Term borrowed from Persian that means “garden of god.” The Hebrews originally used a word that they applied not only to ordinary gardens but also to God’s garden in Eden (Gn 2–3; Is 51:3; Ez 28:13). Comparatively late in their history, they adapted from the Persian language the word that afterward became “paradise”; it appears three times in the OT referring to a park or orchard (Neh 2:8; Eccl 2:5; Sg 4:13). Later still, when the OT was translated into Greek, there was a Greek form of the same word, and the translators used it extensively for “garden”; for Greek-speaking Jews, the garden of Genesis 2 became paradeisos.
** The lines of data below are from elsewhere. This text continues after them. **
-- ==== Sys2Proof/WellFormed.lean ====
section
/-! DEFINITION. Which commands a sender can send: every operand in the range the spec gives it. The meanings are total
all the same: a value out of range names nothing, or is read modulo its width. -/

namespace Sys2Proof

/-- A host port (R474). -/
def hostPortOk (p : Nat) : Bool := decide (p < 4)

/-- A function of a port: 256 x port + function (R98). -/
def fnOk (f : Nat) : Bool := decide (f < 1024)

/-- A queue of an instance: 0 to 511 (R51). -/
def queueOk (i q : Nat) : Bool := fnOk i && decide (q < 512)

/-- A submission entry: 64 bytes (R51). -/
def seOk (se : Bytes) : Bool := decide (se.length = 64)

/-- A 32-bit value. -/
def wordOk (v : Nat) : Bool := decide (v < 2 ^ 32)

/-- A write of `w` bytes: 1, 2, 4 or 8 (R10). -/
def wideOk (w v : Nat) : Bool := (w == 1 || w == 2 || w == 4 || w == 8) && decide (v < 2 ^ (8 * w))

/-- A junction temperature in degrees Celsius that an 8-bit reading can hold. -/
def tempOk (t : Int) : Bool := decide (-128 ≤ t) && decide (t < 128)

/-- A grove (R1). -/
def groveOk (g : Nat) : Bool := decide (g < 16)

/-- A tether link (R445). -/
def linkOk (l : Nat) : Bool := decide (l < 8)

/-- The specifier bytes and extension words of an Alada-M instruction (R443). -/
def mopsOk (o : MOps) : Bool :=
  decide (o.s1 < 256) && decide (o.s2 < 256) && decide (o.s3 < 256) && decide (o.e1 < 2 ^ 32) && decide (o.e2 < 2 ^ 32)
    && decide (o.e3 < 2 ^ 32)

/-- A microsequencer: 272 engines, 16 MXUs (R335). -/
def seqOk (q : Nat) : Bool := decide (q < 288)

/-- The fields of a microword in their widths (Table 12.2). -/
def fieldsOk (w : MicroWord) : Bool :=
  decide (w.nano < 4096) && decide (w.cond < 16) && decide (w.stretch < 4)

/-- A message: its link, the members it names, its 64-bit counter, its body (Table 17.7). -/
def msgOk (m : TMsg) : Bool :=
  linkOk m.link && decide (m.src < 256) && decide (m.dst < 256) && decide (m.ctr < 2 ^ 64) && decide (1 ≤ m.body.length)

/-- What the straps and the regulator can say at a boot (R501, R503). -/
def bootOk (e : BootEnv) : Bool := decide (e.role < 4) && decide (e.split < 4) && decide (e.mgAddr < 8)
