theorem ringCq_bad {s : State} {i q v : Nat} {c : Cq} (hc : s.cq? i q = some c) (hs : c.state.rings = true)
    (hb : cqRingBad c v = true) : ringCq s i q v = cqFail s i q rDbOverrun (v % 65536) := by
  simp [ringCq, hc, hs, hb, bits_index]

theorem ringCq_good {s : State} {i q v : Nat} {c : Cq} (hc : s.cq? i q = some c) (hs : c.state.rings = true)
    (hb : ¬cqRingBad c v = true) : ringCq s i q v = s.updCq i q fun c => cqRing c v (now s + 1) := by
  simp [ringCq, hc, hs, hb]

/-- A CQ that fails is in ERROR and otherwise as it was. -/
theorem cqFail_cq? (s : State) (i q r k : Nat) : (cqFail s i q r k).cq? i q =
    (s.cq? i q).map fun c => { c with state := .error, reason := r, errIndex := k % 65536 } :=
  State.cq?_updCq s i q _ fun _ => ⟨rfl, rfl⟩

theorem cqFail_cq?_ne (s : State) {i q j m : Nat} (r k : Nat) (h : j ≠ i ∨ m ≠ q) : (cqFail s i q r k).cq? j m = s.cq? j m :=
  State.cq?_updCq_ne s i q j m _ (fun _ => ⟨rfl, rfl⟩) h

/-- The SQs bound to a CQ that fails become HELD (R64, R85). -/
theorem cqFail_sq? (s : State) (i q r k j m : Nat) : (cqFail s i q r k).sq? j m = (s.sq? j m).map fun y =>
    if j = i ∧ y.cq = q ∧ (y.state = .active ∨ y.state = .quiesced) then { y with state := .held } else y := by
  refine (find?_updWhere s.work.sqs _ _ (fun y => { y with state := .held }) fun _ => rfl).trans (Option.map_congr fun y hy => ?_)
  have hk := find?_key hy
  simp only [Bool.and_eq_true, beq_iff_eq] at hk
  simp [hk.1, and_assoc]

/-- Settles O7: a malformed head fails the CQ, any other moves it. -/
theorem cqDoorbell : Obligations.CqDoorbell := by
  unfold Obligations.CqDoorbell
  intro s face q v c hr hl ha hq hv hc hs n h p bad
  have hbad : cqRingBad c v = true ↔ bad := cqRingBad_iff c v
  refine ⟨_, exec_cqDoorbell_rings hr hl ha hq hv, ?_⟩
  by_cases hb : bad
  · rw [ringCq_bad hc hs (hbad.2 hb), if_pos hb, cqFail_cq?, hc]
    refine ⟨by simp [h], fun i r hn => cqFail_cq?_ne s _ _ (queue_ne_iff.1 hn), fun hg => absurd hb hg,
      fun _ i r => cqFail_sq? .., _, _, rfl⟩
  · rw [ringCq_good hc hs (mt hbad.1 hb), if_neg hb, State.cq?_updCq _ _ _ _ fun c => cqRing_key c v _, hc, Option.map_some,
      cqRing_eq]
    exact ⟨rfl, fun i r hn => State.cq?_updCq_ne s _ _ _ _ _ (fun c => cqRing_key c v _) (queue_ne_iff.1 hn), fun _ => rfl,
      fun hg => absurd hg hb, _, _, rfl⟩

/-! ### Reading entries (R65, R66) -/

/-- The copy of a slot joins those that its queue holds. -/
def holdCopy (s : State) (i q p : Nat) (b : Option Bytes) : State :=
  s.updSq i q fun x => { x with copies := x.copies ++ [{ pos := p, bytes := b }] }

/-- A slot that is not published is left alone without READ_AHEAD. -/
theorem seFetch_unpublished {s : State} {i q p : Nat} {x : Sq} (hx : s.sq? i q = some x)
    (h : ¬dist (2 ^ x.log2n) p x.head < x.published) (ha : x.readAhead = false) :
    seFetch s i q p = s := by
  simp [seFetch, hx, ringN, h, ha]

section
variable {s : State} {i q p : Nat} {x : Sq} (hx : s.sq? i q = some x) (hf : mayFetch s x = true) (hp : p < 2 * 2 ^ x.log2n)
  (hd : dist (2 ^ x.log2n) p x.head < 2 ^ x.log2n) (hc : ∀ c ∈ x.copies, c.pos ≠ p)
include hx hf hp hd hc

/-- A published slot is read and its copy held, failed or not. -/
theorem seFetch_published (h : dist (2 ^ x.log2n) p x.head < x.published) : seFetch s i q p =
    holdCopy (hostRead s i (x.slotAddr p) 64 0 false).1 i q p (hostRead s i (x.slotAddr p) 64 0 false).2 := by
  have hcp : x.copies.any (·.pos == p) = false := by simpa using hc
  simp only [seFetch, hx, hf, ringN, hcp, h, decide_true, Bool.not_true, Bool.false_and, Bool.or_false,
    Nat.not_le.2 hp, Nat.not_le.2 hd, decide_false, Bool.false_eq_true, if_false, if_true]
  rcases hostRead s i (x.slotAddr p) 64 0 false with ⟨t, _ | b⟩ <;> rfl

/-- Under READ_AHEAD it is read, and its copy dropped when the read fails or finds OPCODE 0xFF. -/
theorem seFetch_ahead (h : ¬dist (2 ^ x.log2n) p x.head < x.published) (ha : x.readAhead = true) : seFetch s i q p =
    match (hostRead s i (x.slotAddr p) 64 0 true).2 with
    | some b => if byteAt b 0 = 0xFF then specInc (hostRead s i (x.slotAddr p) 64 0 true).1 6 1
      else holdCopy (hostRead s i (x.slotAddr p) 64 0 true).1 i q p (some b)
    | none => specInc (hostRead s i (x.slotAddr p) 64 0 true).1 6 1 := by
  have hcp : x.copies.any (·.pos == p) = false := by simpa using hc
  simp only [seFetch, hx, hf, ringN, hcp, h, ha, Bool.not_false, Bool.not_true, Bool.and_false, Bool.or_false, Bool.true_and,
    Nat.not_le.2 hp, Nat.not_le.2 hd, decide_false, Bool.false_eq_true, if_false, beq_iff_eq]
  rcases hostRead s i (x.slotAddr p) 64 0 true with ⟨t, _ | b⟩ <;> rfl

end

/-- Settles O9, by whether the slot is published and whether the queue reads ahead. -/
theorem Rings.seFetch : Obligations.SeFetch := by
  unfold Obligations.SeFetch
  intro s i q p x n published hx hf hp hd hc read
  have hread : ∀ {spec}, (!decide published) = spec → read = hostRead s i (x.slotAddr p) 64 0 spec := fun h => h ▸ rfl
  refine ⟨fun h => ?_, fun h ha => ?_, fun h ha => ?_⟩
  · rw [hread (spec := false) (by simpa using h)]
    exact congrArg Host.Outcome.next (seFetch_published hx hf hp hd hc h)
  · exact congrArg Host.Outcome.next (seFetch_unpublished hx h ha)
  · rw [hread (spec := true) (by simpa using h)]
    exact congrArg Host.Outcome.next (seFetch_ahead hx hf hp hd hc h ha)

end Sys2Proof.Machine
end

section
/-! SUPPORT. JOB_DISPATCH on a device whose vault has failed unseen (R86, R257, R262): the head in its turn is granted, and the
obligation about it, which says that its job is then on the device, is refuted. -/

namespace Sys2Proof.Machine

/-! ### A device whose vault's tree has failed -/

/-- An entry for KEY_GET_PUBLIC with INFO of the key of index 0 and generation 1. -/
def keyInfoSe : Bytes :=
  leBytes 1 0x43 ++ leBytes 1 3 ++ leBytes 2 9 ++ zeros 2 ++ leBytes 2 0xFFFF ++ leBytes 4 (1 * 2 ^ 24) ++ zeros 18 ++ leBytes 2 1
    ++ leBytes 8 0x40000 ++ leBytes 4 32 ++ zeros 20

/-- SQ 0 of instance 0, with one entry published. -/
def keyInfoSq : Sq := { (default : Sq) with base := 0x10000, log2n := 4, weight := 1, tail := 1, state := .active }

/-- Its CQ. -/
def keyInfoCq : Cq := { (default : Cq) with base := 0x20000, log2n := 4, state := .active }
The idea of the original Persian word was that of an enclosure or walled garden. It referred particularly to the royal parks of the Persian kings, and this was how the Greeks came to know it. Both ideas fit well with the Hebrews’ picture of a garden where the Lord God walked (Gn 3:8) and from which his subjects could be excluded (v 24). Further important features of the Genesis paradise were its fruit trees and its rivers.

By NT times, this picture of God’s garden had developed in various ways, which are paralleled, not unexpectedly, in the folk beliefs of many nations. Like the Golden Age in Greek and Roman mythology, paradise was first of all something belonging to the remote past. But the Jews came to believe that it still existed in some undiscoverable place; like the Elysian fields, it was inhabited by the deserving dead. Then, with ever more elaborate descriptions of its glories, they wrote of its eventual reappearance at the end of this age.

Thus, in the idea of paradise converge all myths of another world, past, present, and future, where death and evil have no place. The NT witnesses to the truth that is at the core of all such beliefs. Paradise is the place into which, as an actual but otherworldly reality, Paul was once mysteriously “caught up” during his lifetime (2 Cor 12:4). It is also the place where the repentant thief on the cross was promised he would be, with Christ, immediately after his death (Lk 23:43). The third and last NT reference, a similar promise (Rv 2:7), tells us in addition that paradise is where the tree of life grows, and so identifies it both with the original world of Genesis 2 and with the future world of Revelation 22, complete with the life-giving tree and river, the encircling wall, and the presence of the king.